Chapter Six & Overall Feelings
Oedipa returns to San Narciso to finish learning what she can about the Trystero and hopefully figure out whatever Pierce had wanted he to know so she can put the whole experience to an end. She finds out that Metzger has run off to get married and has left a lawyer Oedipa does not know to help her execute the will. She moves on quickly and decides her best start is to find Driblette, the playwright who knew more about the Trystero than he let on, who committed suicide. Oedipa then goes to look for Emory Bortz, who wrote the original play that Driblette put on, in hopes that he can explain where the line "No hallowed skein of stars can ward, I trow, Who's once been set his tryst with Trystero" came from and more importantly, what it means. Bortz does not know the exact origin of the phrase, but thinks Trystero is linked to the Puritans as well as the Italians, and several other places. He gives her a book about the Trystero that describes a postal battle between them and Thurn and Taxis, as well as how the muted horn came, why men in all black are important, and other various secret symbols they use. She does not know what to make of the information, and goes to find Fallopian, who suggests that the whole Trystero is a clever trick that Pierce has played on her. Oedipa thinks the same, whether she wants to or not, and after talking to Genghis Cohen, decides to take a second look at everything. She realizes everywhere she has been and that has to do with the Trystero, is somehow related to Pierce. She then goes crazy. Oedipa finds out from Genghis that someone is interested in buying Pierce's stamp collection, whch will be auctioned off as lot 49. Still hungry for the truth, Oedipa assumes that this person knows about the Trystero, and goes in pursuit of him. The book closes as Oedipa regains her drive to solve the mystery as well as the beginning of the auction.
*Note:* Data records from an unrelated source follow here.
-- ==== Sys2Proof/Machine/Freeze.lean ====
section
/-!
DEFINITION. Host ports and functions (02_host_interface.md): freeze and release, port reset, function-level reset, power
states, MSI-X unmasking and wake.
-/
namespace Sys2Proof.Machine

/-! ## Packets whose writes end early -/

/-- A packet all of whose writes have been issued is received (R187); a group packet is answered (R231). -/
def State.landed (s : State) (l : Landing) : State :=
  if groupType l.pkt.ptype then s.groupDone l.pkt l.code else (s.markReceived l.ctx l.pkt l.code).afterReceived l.ctx

/-- After units have left a path other than by issue: packets that no longer wait for any are received. -/
def State.reland (s : State) : State :=
  let upd := s.landing.map (fun l => { l with left := min l.left (s.unitsOf (.stall l.ctx)) })
  (upd.filter (fun l => l.left == 0)).foldl State.landed { s with landing := upd.filter (fun l => l.left != 0) }

/-! ## Functions that resume -/

/-- Queue pairs of a function. -/
def State.qpsOf (s : State) (fn : Nat) : List Nat := Tab.keys (s.qps.filter (fun e => e.2.fn == fn))

/-- Shared receive queues of a function. -/
def State.srqsOf (s : State) (fn : Nat) : List Nat := Tab.keys (s.srqs.filter (fun e => e.1 / 65536 == fn))

/-- Porter channels bound to a function. -/
def State.chansOf (s : State) (fn : Nat) : List Nat :=
  Tab.keys (s.porter.filter (fun e => e.2.state != .unbound && e.2.fn == fn))

/-- The functions that exist on a port (R42). -/
def State.fnsOn (s : State) (p : HPort) : List Nat :=
  (List.range ((s.port p).numVfs + 1)).map (fun n => portPf p + n)

/-- What waited for a function to be able to issue requests goes on: its queues, its administrative path, its fill ring and
its channels read their next entries. -/
def State.resumeFn (s : State) (fn : Nat) : State :=
  let s := (s.qpsOf fn).foldl State.advanceQp s
  let s := (s.srqsOf fn).foldl State.fetchSrq s
  let s := (s.chansOf fn).foldl State.fetchDesc s
  (s.fetchAdmin fn).fetchFill fn

/-! ## MSI-X (R57) -/

/-- The pending bit of a vector becomes a message once the vector is unmasked, MSI-X enabled and the function awake (R57,
R77). -/
def State.sendPending (s : State) (fn v : Nat) : State :=
  let f := s.fn fn
  if f.pba.contains v && f.msixOn && !f.masked v && !s.asleep fn && (s.port (fnPort fn)).state != .reset then
    (s.setFn fn (fun f => { f with pba := f.pba.filter (fun x => x != v) })).request (queueUnit fn (.msix fn) [] (.msix fn v))
  else s

/-- Every pending vector of a function is sent once, where it may be. -/
def State.sendAllPending (s : State) (fn : Nat) : State := (s.fn fn).pba.foldl (fun s v => s.sendPending fn v) s

/-- MSIX_UNMASK (R57): the mask bit of a vector is cleared, or MSI-X is enabled. -/
def execMsixUnmask (fn : Nat) (vector : Option Nat) (s : State) : Host.Outcome State Fault Refusal :=
  if !s.fnExists fn then ok s else
  match vector with
  | some v =>
    if fnVectors fn ≤ v then ok s else
    let s := s.setFn fn (fun f =>
      let e := Tab.getD f.vectors v (2 ^ 96)
      { f with vectors := Tab.put f.vectors v (e - place 12 0 1 (bits e 12 0 1)) })
    ok (s.sendPending fn v)
  | none => ok ((s.setFn fn (fun f => { f with msixOn := true })).sendAllPending fn)

/-! ## Wake (R79) -/

/-- WAKE_N is released once no port has a refusal that holds it low. -/
def State.settleWake (s : State) : State := { s with wakeN := s.hostA.wake.isEmpty && s.hostB.wake.isEmpty }

/-- The refusals of a port hold WAKE_N no longer. -/
def State.endWake (s : State) (p : HPort) : State := (s.tunePort p (fun q => { q with wake := [] })).settleWake

/-- POWER_STATE_WRITE (R76, R77, R79). -/
def execPowerStateWrite (fn : Nat) (d3hot pmeEn : Bool) (s : State) : Host.Outcome State Fault Refusal :=
  let p := fnPort fn
  if !s.fnExists fn || (s.port p).state == .reset then ok s else
  let s := s.setFn fn (fun f => { f with d3hot := d3hot, pmeEn := pmeEn })
  if d3hot then ok s else
  let s := if (s.port p).wake.any (fun f => s.asleep f) then s else s.endWake p
  let l := if fnIsPf fn then s.fnsOn p else [fn]
  ok (l.foldl (fun s f => if s.asleep f then s else (s.sendAllPending f).resumeFn f) s)

/-- PM_PME_REPEAT (R79). -/
def execPmPmeRepeat (fn : Nat) (s : State) : Host.Outcome State Fault Refusal :=
  let f := s.fn fn
  if f.pmeStatus && f.d3hot && (s.port (fnPort fn)).state != .reset then ok (s.emit (.pmPme fn)) else ok s
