-- ==== Sys2Proof/Machine/Ecc.lean ====
section
/-!
DEFINITION. ECC errors (R66, R551, R552): their counts and occurrences, and what an uncorrectable one does to what stood where it
struck. No rule tells which item an address of a channel or a block holds, so the item struck is a free choice among those that the
memory of that kind holds, or none of them (notes/assumptions/3.md).
-/
namespace Sys2Proof.Machine

/-- One of a list, or none of it: a free choice (notes/assumptions/3.md). -/
def State.struck {α : Type} (s : State) (l : List α) : Option α × State :=
  let (k, s) := s.draw (l.length + 1)
  (l[k]?, s)

/-- What is struck is changed; where nothing is, nothing is. -/
def State.strike {α : Type} (s : State) (l : List α) (f : State → α → State) : State :=
  match s.struck l with
  | (some x, s) => f s x
  | (none, s) => s

/-! ## Counts -/

/-- A corrected error (R551): counted in all and in its window, with one occurrence where the count passes the limit of the window. -/
def State.correctedAt (s : State) (code inst : Nat) : State :=
  let b := s.beadle
  let k := code * 256 + inst
  let n := Tab.num b.window k + 1
  let b := { b with window := Tab.put b.window k n }
  let b := if code = FaultCode.pmemCorrectableRate then { b with pmemCorrected := b.pmemCorrected + 1 }
    else { b with sramCorrected := b.sramCorrected + 1 }
  let s := { s with beadle := b }
  if n = b.limit + 1 then s.occur code inst 0 else s

/-- A window of 2^20 bells begins (R551): its counts begin at 0, under the limit as it stands then. -/
def State.eccWindow (s : State) : State :=
  if s.bell / 2 ^ 20 = s.beadle.windowNo then s
  else { s with beadle := { s.beadle with window := [], windowNo := s.bell / 2 ^ 20, limit := s.param 0xE10003 } }

/-! ## What an uncorrectable error does (R552) -/

/-- A line of the Device Store is marked poisoned (R66). -/
def State.strikeStore (s : State) : State :=
  let (n, s) := s.draw (s.openParam 0x111002 * 2 ^ 24)
  if s.openParam 0x111002 = 0 ∨ s.storePoison.contains n then s else { s with storePoison := s.storePoison ++ [n] }

/-- A Match Store entry: its SRQ is handled as under R271. -/
def State.strikeMatch (s : State) : State := s.strike (Tab.keys s.srqs) State.clearMatching

/-- A second-level TLB entry, pinned or not, is dropped. -/
def State.strikeTlb (s : State) : State := s.strike s.tlb (fun s e => { s with tlb := s.tlb.erase e })

/-- A first-level copy is dropped; the next lookup misses there. -/
def State.strikeL1 (s : State) : State :=
  s.strike (s.tlb.filter (·.l1)) (fun s e => { s with tlb := replaceFirst e { e with l1 := false } s.tlb })

/-- A flit in the Cellar cannot be read back whole (R405). -/
def State.strikeCellar (s : State) : State :=
  s.strike (s.links.flatMap (fun e => (e.2.kept.filter (·.spilled)).map (fun k => (e.1, k)))) (fun s x =>
    s.modLink x.1 (fun l => { l with kept := replaceFirst x.2 { x.2 with bad := true } l.kept }))

/-- Contributions that a node holds: tree, operation, segment, and the local slot or the child. -/
def State.contributions (s : State) : List (Nat × BitVec 32 × Nat × Bool × Nat) :=
  s.trees.flatMap (fun t => t.2.ops.flatMap (fun o => o.segs.flatMap (fun g =>
    (Tab.keys g.2.loc).map (fun k => (t.1, o.osn, g.1, true, k)) ++ (Tab.keys g.2.child).map (fun k => (t.1, o.osn, g.1, false, k)))))

/-- A contribution in the staging of the Exchange is poisoned (R66). -/
def State.strikeStaging (s : State) : State :=
  s.strike s.contributions (fun s x =>
    s.modOp x.1 x.2.1 (fun o =>
      { o with segs := Tab.mod o.segs x.2.2.1 (fun (g : Seg) =>
          let bad (v : SegVal) : SegVal := { v with poison := true }
          if x.2.2.2.1 then { g with loc := Tab.mod g.loc x.2.2.2.2 bad } else { g with child := Tab.mod g.child x.2.2.2.2 bad }) }))

/-- A context on the Shelf is lost (R182). -/
def State.strikeShelf (s : State) : State :=
  s.strike (s.ctxs.filter (fun e => e.2.slot && e.2.res == .resident)) (fun s e => s.loseContext e.1 e.2 Status.poisoned)

/-- Payload that a Stall holds is poisoned (R66): the message goes out poisoned from there on (R64). -/
def State.strikePayload (s : State) : State :=
  s.strike (s.ctxs.flatMap (fun e => e.2.msgs.flatMap (fun m => m.got.map (fun g => (e.1, m.id, g))))) (fun s x =>
    s.modMsg x.1 x.2.1 (fun m => { m with got := replaceFirst x.2.2 (x.2.2.1, x.2.2.2.1, true) m.got, poisoned := true }))

/-- An entry of a route table or of the Multicast Table counts as all zeros until it is rewritten. -/
def State.strikeRoutes (s : State) : State :=
  let was := s.usablePorts
  let routes := (Tab.keys s.ledger).filter (fun a => decide (0x810000 ≤ a ∧ a < 0x811200))
  (s.strike (routes.map (fun a => (true, a)) ++ (Tab.keys s.mcast).map (fun g => (false, g))) (fun s x =>
    if x.1 then s.setParam x.2 0 else { s with mcast := Tab.del s.mcast x.2 })).portsChanged was

/-- A packet in an input buffer is poisoned (R66). -/
def State.strikeInput (s : State) : State :=
  s.strike s.inputs (fun s x =>
    { s with inputs := replaceFirst x { x with pkt := { x.pkt with poison := true }, orig := { x.orig with poison := true } } s.inputs })

/-- A piece that has arrived at the Porter is poisoned (R66). -/
def State.strikePorter (s : State) : State :=
  s.strike (s.porter.flatMap (fun e => e.2.arrived.map (fun a => (e.1, a)))) (fun s x =>
    s.modChan x.1 (fun c => { c with arrived := replaceFirst x.2 (x.2.1, x.2.2.1, true) c.arrived }))

/-- An uncorrectable error in package memory (R34, R552): the region struck is a free choice. -/
def State.strikePmem (s : State) : State :=
  let (r, s) := s.draw 6
  match r with
  | 0 => s.strikeStore
  | 1 => s.strikeMatch
  | 2 => s.strikeTlb
  | 3 => s.strikeCellar
  | 4 => s.strikeStaging
  | _ => s

/-- An uncorrectable error in an array of a block, by its place in the table of R18 (R552). -/
def State.strikeSram (s : State) (block : Nat) : State :=
  let (r, s) := s.draw 2
  match block with
  | 2 => s.strikeL1
  | 3 => if r = 0 then s.strikeShelf else s.strikePayload
  | 4 => s.strikeMatch
  | 5 => s.strikeStaging
  | 6 => if r = 0 then s.strikeRoutes else s.strikeInput
  | 9 => s.strikeInput
  | 12 => s.strikePorter
  | _ => s

/-- An uncorrectable error (R552): one occurrence with its address, and what it does. -/
def State.uncorrectableAt (s : State) (code inst addr : Nat) : State :=
  let s := s.occur code inst (addr % 2 ^ 32)
  if code = FaultCode.pmemUncorrectable then s.strikePmem else s.strikeSram inst

end Sys2Proof.Machine
end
It is easy to say that this ending made me mad. I was so angry at Oedipa for giving up for the brief amount of time that she did because she wasted time. She never looked for the other people to see if the theory about Pierce and the Trystero being fake was true, so she should have kept pursuing, especially since her instincts told her it was not true. Then the entire ending is just so frustrating because the cycle never ends. The reader feels so close to the truth that they can taste it, but they never get to read about this new character who is crucial to the plot. Not only that, but I felt like Oedipa never finished changing. Her character was mid-recovery and it ended just as she was finding herself again. However, if the mystery were solved, and Oedipa made whole again, I do think that it would have been a little too happily ever after for me. But I really do wish that there was some kind of conclusion to the conspiracy.
From this book, I know that I like what I could understand. I basically had to reread this whole thing because so many things did not make sense. The final two chapters felt like a blur since it was kind of hard to understand what was going on. As far as the actual conspiracy goes, I had no idea what the Trystero was or why Oedipa needed to know if they existed or not. It is not like she knows what they do or how they affect society, or probably even her life. The Trystero could be anything, so it was kind of dumb for her to be in such avid pursuit of it when she didn't know what she was fighting for.
That is another big theme in the book that I liked and related to. The question of knowing and not knowing and believing in it or not. Fiction vs. non-fiction was ever present, and the way that the characters live in the world, with both fake and real, just shows how sometimes fiction is right. The whole character of Mucho is one way of showing this, since he wound up hooked on LSD and living a complete fallacy. He needed something to make him feel like he was happy, which is not that bad since in pretending to be happy, he actually becomes it.
Overall, I thought this book was good when it was good, but very dry and confusing. Maybe it is because I am a girl, but I like reading books that have more emotion in it than conspiracy plots. I also like to read about characters who are actually interacting with their world instead of the world interacting with them. Oedipa seems like such a dull main character because she does not have a strong female role that could match her intricate and wacky life.